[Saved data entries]
#####
-- ==== Sys2Proof/Config.lean ====
section
/-! DEFINITION. What the spec leaves open, as constants without a body: nothing can evaluate them, so every statement
holds whatever they are. Each names the log entry that declares it. -/

namespace Sys2Proof.Config

/-- The 64-bit random epoch drawn at the n-th draw (R445: "a 64-bit random value"). Log entry 2. -/
opaque freeEpoch : Nat → BitVec 64

/-- Base of the handle numbers the device answers to STAGE_BEGIN (R454 gives HANDLE no value). Log entry 2. -/
opaque handleBase : BitVec 32

/-- A free choice among several units the spec lets Headframe take (placement entry, pool address, copy address).
Log entry 2. -/
opaque freeChoice : Nat → Nat

/-- A free byte: content the spec gives a report or a reading without stating it. Log entry 2. -/
opaque freeByte : Nat → Byte

/-- ML-DSA-44 signature by the attestation key over a digest (R466). Log entry 7. -/
opaque mldsaSign : Bytes → Bytes

/-- The module's attestation public key and its manufacture-time endorsement (R466, R467). Log entry 7. -/
opaque attestationKey : Bytes

/-- The ENDORSEMENT of R467. Log entry 7. -/
opaque attestationEndorsement : Bytes

/-- The Rosend root public key held in ROM (R353). Log entry 7. -/
opaque rootKey : Bytes

/-- The 64 KiB function coefficient sets held in ROM: set number, then byte offset (R121, R122). Log entry 8. -/
opaque romSet : Nat → Nat → Byte

/-- The point of a bracket of two neighbouring FP32 values from which on a special function's result is the upper one, in 2^-16 of the bracket:
function code, the lower value as a multiple of the spacing, the spacing (R125, R127 leave it to the ROM). Log entry 8. -/
opaque sfuTurn : Nat → Int → Int → Nat

/-- Is a ROLE 4 tensor of a package part of the reference state a slot holds (R77, R477)? The package's digest, the tensor number; no
record of the package states it. Log entry 83. -/
opaque referenceState : Bytes → Nat → Bool

/-- The DVFS step whose current a number of remaining VCORE phases carries (R402 gives no current per step).
Log entry 9. -/
opaque vcoreStep : Nat → Nat

/-- The DVFS step at which the module draws at most a cap in watts (R402). Log entry 9. -/
opaque powerStep : Nat → Nat

/-- FCE_ARITH_CTRL of a face under a Plan (R115: "Headframe writes FCE_ARITH_CTRL from the Plan"; no Plan section states
where it stands): Plan identifier, physical face. Log entry 13. -/
opaque planArithCtrl : Nat → Nat → Nat

/-- Does the work a logical face's command streams do feed a slice of a frame (R266; FACE_PROGRAMS says so to the faces)? Plan
identifier, logical face, slice. Log entry 15. -/
opaque feedsSlice : Nat → Nat → Nat → Bool

/-- The commands a Plan's FACE_PROGRAMS section holds, each as (kind, logical face, engine, face-store offset, bytes): kind 0 a descriptor of
R274, 1 a fused stage command, 2 a compute record, 3 a muster, 4 a compressor descriptor; the offset is where a command that PTR of R289
names stands. R356 states what the section holds and not how its streams are
laid out. Log entry 16. -/
opaque programCommands : Bytes → List (Nat × Nat × Nat × Nat × Bytes)

/-- What the n-th message on a wire leaves open: a MAC address still to be learnt, header fields the spec gives no value. Log entries 2 and
105. -/
opaque freeWire : Nat → Nat

/-- Is the command at an offset of a face's store the last of a work item of the face's schedule (R257; FACE_PROGRAMS says so to the faces)?
The Plan's digest, logical face, offset. Log entry 16. -/
opaque endsItem : Bytes → Nat → Nat → Bool

/-- Does the layout of a Plan's FACE_PROGRAMS section hold together? Log entry 16. -/
opaque programsOk : Bytes → Bool

/-- For each placement entry of a Plan that can run a package, by their digests: numerator and denominator of the frame period it is built
for, the time in ns left between the end of a face's work and the frame's deadline at its least, and the longest slice step (R258). Log
entry 16. -/
opaque placementTimes : Bytes → Bytes → List (Nat × Nat × Nat × Nat)

/-- Does a Plan, by its digest, reserve face store for so many state blocks of 16 KiB in conversion (R160)? Log entry 16. -/
opaque reassayFits : Bytes → Nat → Bool

/-- Does a Plan, by its digest, reserve lot k of a level's slice buffer for a session (R225, R295)? No section states where. Log entry 16. -/
opaque lotReserved : Bytes → Nat → Nat → Bool

/-- Does every crosscut port carry at half its trained width the relay traffic a GROUPS section places on it (R435)? The section, and two
bits of width per port; how much traffic a group is, the spec does not say. Log entry 16. -/
opaque relayFits : Bytes → Nat → Bool

/-- The logical faces whose command streams a placement entry names: the FACE_PROGRAMS section, offset, count (R356). Log
entry 16. -/
opaque programFaces : Bytes → Nat → Nat → List Nat

/-- offsetScaledLogVariance of the module's own clock (R377, R432 give the field no value). Log entry 2. -/
opaque clockVariance : Nat

/-- The servo's frequency after a measurement, in 2^−32 ns per TIME cycle: the frequency before, the offset in ns (R427 gives the step and
no law). Log entry 1. -/
opaque servoRate : Int → Int → Int

/-- Byte n of a hot-state image, of a model package by its D, by what the image holds: each tensor and slot led by its kind and number. The
layout is the package's own (R241, R243; log entry 93). -/
opaque imageByte : List (BitVec 8) → List (List Nat) → Nat → Byte

/-- Byte n of a generation of the cold planes, likewise by the planes it holds (R242, R243; log entry 93). -/
opaque coldByte : List (BitVec 8) → List (List Nat) → Nat → Byte

/-- The chunks of a package's weights that are resident in a slot: Plan identifier, digest of the package, logical face; each chunk its
offset in the face store, that of its home copy in the level's bonded DRAM, its offset in WEIGHTS, its bytes (R291, R357, R391; no section
states them). Log entry 96. -/
opaque residentChunks : Nat → Bytes → Nat → List (Nat × Nat × Nat × Nat)

/-- Input power in W and temperatures the module's sensors measure (R411, R439). Log entry 5. -/
opaque sensor : Nat → Nat

end Sys2Proof.Config
end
#####
**TASK REQUIREMENTS**
Copy out the range of lines above starting at the line with "opaque vcoreStep : Nat → Nat" and ending at the line with "where it stands): Plan", exactly and including both.

**ANSWER BOX**
opaque vcoreStep : Nat → Nat

/-- The DVFS step at which the module draws at most a cap in watts (R402). Log entry 9. -/
opaque powerStep : Nat → Nat

/-- FCE_ARITH_CTRL of a face under a Plan (R115: "Headframe writes FCE_ARITH_CTRL from the Plan"; no Plan section states
where it stands): Plan identifier, physical face. Log entry 13. -/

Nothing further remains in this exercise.